BEGIN RECORDS FOR THIS TASK

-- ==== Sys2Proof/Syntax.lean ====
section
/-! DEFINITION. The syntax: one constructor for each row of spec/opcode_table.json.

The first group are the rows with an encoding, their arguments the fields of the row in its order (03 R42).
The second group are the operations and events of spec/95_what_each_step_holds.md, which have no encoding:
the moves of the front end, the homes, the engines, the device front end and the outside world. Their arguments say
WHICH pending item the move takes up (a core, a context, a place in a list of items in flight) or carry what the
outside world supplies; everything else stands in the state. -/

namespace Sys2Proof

END RECORDS FOR THIS TASK
BEGIN RECORDS FOR THIS TASK

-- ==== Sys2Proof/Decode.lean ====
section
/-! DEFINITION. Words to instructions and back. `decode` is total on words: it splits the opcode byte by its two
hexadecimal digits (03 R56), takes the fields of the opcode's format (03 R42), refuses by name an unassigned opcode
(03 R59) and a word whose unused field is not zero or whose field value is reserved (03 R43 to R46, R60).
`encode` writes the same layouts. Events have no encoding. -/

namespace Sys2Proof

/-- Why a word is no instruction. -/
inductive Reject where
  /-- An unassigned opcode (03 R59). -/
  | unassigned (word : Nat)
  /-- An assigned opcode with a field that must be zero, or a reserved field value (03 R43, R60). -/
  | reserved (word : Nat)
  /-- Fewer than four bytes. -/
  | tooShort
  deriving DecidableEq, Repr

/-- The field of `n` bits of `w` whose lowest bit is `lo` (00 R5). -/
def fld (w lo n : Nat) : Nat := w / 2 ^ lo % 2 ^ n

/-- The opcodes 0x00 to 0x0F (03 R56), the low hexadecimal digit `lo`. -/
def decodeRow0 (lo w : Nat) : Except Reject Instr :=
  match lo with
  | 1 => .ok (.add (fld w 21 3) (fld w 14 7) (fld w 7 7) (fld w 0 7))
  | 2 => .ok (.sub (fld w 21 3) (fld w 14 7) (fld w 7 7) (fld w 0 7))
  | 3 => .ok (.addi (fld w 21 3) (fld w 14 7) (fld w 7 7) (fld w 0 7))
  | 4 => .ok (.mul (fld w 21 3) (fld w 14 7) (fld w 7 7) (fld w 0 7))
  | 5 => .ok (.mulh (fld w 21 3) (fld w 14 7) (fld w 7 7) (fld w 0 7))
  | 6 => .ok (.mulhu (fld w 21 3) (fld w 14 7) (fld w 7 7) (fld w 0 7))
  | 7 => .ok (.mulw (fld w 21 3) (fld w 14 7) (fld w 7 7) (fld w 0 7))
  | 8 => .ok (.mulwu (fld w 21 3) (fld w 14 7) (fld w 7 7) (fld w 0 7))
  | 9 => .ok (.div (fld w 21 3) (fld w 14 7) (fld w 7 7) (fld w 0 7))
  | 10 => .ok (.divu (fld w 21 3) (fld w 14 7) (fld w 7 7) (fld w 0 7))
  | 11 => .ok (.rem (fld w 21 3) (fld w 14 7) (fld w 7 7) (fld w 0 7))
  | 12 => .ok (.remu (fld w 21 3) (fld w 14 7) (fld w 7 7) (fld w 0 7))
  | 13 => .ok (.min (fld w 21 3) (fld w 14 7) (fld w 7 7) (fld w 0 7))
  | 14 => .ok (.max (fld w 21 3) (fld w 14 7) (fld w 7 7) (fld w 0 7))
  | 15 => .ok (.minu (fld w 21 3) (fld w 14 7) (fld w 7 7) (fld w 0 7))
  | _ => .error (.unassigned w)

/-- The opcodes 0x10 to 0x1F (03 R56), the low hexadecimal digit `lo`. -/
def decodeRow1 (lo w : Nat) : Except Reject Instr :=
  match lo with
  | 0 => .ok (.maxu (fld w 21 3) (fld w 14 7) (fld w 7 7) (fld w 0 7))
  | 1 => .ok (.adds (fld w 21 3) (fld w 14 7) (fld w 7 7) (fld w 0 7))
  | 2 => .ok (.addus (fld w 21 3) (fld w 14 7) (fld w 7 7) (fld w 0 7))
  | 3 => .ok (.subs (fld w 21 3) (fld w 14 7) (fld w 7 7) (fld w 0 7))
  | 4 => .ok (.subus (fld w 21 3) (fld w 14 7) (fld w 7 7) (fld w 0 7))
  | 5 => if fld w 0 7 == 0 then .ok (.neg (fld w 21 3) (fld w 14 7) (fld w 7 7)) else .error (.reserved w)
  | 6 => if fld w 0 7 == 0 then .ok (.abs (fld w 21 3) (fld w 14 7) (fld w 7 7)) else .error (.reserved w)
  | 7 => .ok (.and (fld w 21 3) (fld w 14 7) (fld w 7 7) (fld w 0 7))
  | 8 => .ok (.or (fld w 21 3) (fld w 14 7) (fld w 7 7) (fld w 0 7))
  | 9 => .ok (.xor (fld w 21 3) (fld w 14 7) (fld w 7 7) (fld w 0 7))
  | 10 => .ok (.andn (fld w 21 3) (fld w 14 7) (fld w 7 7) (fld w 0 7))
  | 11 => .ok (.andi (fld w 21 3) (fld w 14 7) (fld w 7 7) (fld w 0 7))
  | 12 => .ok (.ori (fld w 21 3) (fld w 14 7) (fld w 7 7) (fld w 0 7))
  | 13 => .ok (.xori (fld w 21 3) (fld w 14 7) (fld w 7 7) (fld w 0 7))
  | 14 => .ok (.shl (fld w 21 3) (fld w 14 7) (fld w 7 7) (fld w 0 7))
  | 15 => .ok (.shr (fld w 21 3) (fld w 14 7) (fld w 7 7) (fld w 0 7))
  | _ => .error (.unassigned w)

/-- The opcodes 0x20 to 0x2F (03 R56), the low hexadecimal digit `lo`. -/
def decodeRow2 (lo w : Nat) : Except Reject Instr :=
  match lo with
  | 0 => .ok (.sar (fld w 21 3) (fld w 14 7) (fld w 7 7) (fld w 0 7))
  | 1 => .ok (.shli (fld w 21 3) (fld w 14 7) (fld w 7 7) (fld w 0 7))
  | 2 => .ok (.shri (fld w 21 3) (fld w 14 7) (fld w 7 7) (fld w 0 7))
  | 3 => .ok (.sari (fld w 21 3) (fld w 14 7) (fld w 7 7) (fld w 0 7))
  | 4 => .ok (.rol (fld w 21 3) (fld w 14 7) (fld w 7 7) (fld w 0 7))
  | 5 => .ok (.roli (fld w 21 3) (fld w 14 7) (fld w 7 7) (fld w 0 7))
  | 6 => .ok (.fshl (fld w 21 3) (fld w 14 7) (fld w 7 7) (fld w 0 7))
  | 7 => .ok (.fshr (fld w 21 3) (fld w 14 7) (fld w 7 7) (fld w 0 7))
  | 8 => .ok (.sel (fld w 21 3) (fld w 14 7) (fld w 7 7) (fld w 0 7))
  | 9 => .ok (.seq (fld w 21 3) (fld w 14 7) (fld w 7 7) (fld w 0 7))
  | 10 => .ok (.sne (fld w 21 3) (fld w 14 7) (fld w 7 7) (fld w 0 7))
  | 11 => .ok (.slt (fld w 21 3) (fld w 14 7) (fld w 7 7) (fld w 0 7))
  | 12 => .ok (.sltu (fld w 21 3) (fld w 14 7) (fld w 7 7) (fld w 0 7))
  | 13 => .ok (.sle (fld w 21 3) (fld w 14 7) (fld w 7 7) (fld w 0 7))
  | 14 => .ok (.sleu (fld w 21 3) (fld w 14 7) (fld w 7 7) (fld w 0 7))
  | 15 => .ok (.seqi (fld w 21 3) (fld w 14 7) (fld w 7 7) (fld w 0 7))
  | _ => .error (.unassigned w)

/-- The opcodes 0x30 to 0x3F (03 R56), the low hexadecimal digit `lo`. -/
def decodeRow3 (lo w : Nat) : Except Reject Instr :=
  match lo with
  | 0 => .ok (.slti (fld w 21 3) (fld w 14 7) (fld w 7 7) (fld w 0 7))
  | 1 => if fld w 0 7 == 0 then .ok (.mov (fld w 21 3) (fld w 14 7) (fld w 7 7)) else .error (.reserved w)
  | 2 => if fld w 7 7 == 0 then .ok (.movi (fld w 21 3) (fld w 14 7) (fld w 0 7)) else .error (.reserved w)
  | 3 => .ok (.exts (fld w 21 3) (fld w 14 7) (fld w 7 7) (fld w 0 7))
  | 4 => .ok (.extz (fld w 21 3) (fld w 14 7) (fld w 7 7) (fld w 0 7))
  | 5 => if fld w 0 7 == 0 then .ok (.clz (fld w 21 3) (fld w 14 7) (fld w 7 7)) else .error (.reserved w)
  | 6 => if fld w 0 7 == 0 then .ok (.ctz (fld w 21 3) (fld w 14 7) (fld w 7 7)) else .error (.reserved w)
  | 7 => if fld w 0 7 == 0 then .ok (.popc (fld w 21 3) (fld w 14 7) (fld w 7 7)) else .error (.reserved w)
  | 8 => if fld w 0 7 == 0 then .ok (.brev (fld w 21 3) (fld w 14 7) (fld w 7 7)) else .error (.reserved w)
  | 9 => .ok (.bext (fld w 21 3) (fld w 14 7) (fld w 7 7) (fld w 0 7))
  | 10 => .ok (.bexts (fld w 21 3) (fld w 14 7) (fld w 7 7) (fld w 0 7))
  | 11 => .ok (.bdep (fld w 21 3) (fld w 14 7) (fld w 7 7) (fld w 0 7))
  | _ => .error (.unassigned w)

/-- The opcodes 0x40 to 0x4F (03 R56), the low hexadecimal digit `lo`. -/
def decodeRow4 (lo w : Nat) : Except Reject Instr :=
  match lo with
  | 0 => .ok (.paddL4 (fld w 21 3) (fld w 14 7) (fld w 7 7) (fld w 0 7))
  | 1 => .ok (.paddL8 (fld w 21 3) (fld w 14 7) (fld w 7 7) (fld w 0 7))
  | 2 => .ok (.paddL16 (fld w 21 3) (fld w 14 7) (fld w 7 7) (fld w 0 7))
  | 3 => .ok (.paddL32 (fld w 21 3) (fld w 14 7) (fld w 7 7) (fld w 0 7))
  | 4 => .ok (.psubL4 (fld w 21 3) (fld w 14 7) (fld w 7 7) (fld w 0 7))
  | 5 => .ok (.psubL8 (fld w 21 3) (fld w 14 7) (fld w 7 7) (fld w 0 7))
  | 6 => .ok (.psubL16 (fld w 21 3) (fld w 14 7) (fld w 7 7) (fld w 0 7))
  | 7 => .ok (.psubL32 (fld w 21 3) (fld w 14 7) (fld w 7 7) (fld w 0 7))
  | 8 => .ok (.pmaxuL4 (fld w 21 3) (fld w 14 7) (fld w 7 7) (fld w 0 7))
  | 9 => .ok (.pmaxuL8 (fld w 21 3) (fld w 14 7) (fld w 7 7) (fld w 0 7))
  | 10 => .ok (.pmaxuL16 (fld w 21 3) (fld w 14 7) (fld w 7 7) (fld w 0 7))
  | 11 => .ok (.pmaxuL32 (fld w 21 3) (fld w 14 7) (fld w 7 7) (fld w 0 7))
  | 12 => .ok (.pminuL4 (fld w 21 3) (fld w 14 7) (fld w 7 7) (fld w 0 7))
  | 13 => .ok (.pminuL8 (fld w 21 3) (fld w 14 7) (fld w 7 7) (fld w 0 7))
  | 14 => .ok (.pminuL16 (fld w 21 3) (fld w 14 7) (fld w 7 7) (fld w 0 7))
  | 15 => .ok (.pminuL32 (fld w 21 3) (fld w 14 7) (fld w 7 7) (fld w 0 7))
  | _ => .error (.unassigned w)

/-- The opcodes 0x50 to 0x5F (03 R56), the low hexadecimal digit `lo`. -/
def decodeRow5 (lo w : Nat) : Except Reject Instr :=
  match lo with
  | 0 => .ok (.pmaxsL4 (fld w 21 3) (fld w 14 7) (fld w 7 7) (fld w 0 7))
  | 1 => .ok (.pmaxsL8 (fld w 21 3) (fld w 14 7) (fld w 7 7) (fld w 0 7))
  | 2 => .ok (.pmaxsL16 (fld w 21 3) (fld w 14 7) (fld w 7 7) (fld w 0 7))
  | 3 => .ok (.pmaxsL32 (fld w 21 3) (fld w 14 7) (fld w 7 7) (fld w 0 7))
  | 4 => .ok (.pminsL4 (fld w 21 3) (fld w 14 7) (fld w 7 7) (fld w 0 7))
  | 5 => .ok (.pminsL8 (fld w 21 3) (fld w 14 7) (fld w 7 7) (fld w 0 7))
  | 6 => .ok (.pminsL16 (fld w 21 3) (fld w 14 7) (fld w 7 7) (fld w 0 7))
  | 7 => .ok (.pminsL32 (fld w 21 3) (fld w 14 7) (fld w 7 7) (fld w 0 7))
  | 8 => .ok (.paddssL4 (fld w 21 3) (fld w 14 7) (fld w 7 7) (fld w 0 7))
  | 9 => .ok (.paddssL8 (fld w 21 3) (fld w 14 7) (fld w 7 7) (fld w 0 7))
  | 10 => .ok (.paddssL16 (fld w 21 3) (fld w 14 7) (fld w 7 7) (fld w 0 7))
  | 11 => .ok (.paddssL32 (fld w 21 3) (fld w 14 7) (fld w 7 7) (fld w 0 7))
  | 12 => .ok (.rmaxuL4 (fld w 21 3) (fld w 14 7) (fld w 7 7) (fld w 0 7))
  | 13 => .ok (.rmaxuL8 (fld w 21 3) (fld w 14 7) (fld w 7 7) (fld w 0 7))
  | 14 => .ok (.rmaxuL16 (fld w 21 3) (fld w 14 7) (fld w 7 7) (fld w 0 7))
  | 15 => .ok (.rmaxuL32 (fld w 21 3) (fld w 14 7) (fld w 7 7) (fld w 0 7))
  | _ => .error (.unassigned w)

END RECORDS FOR THIS TASK

WORK INSTRUCTIONS →
Your answer should be one number: how many lines in the material hold the string "then".

RESULT OF THE EXERCISE →
8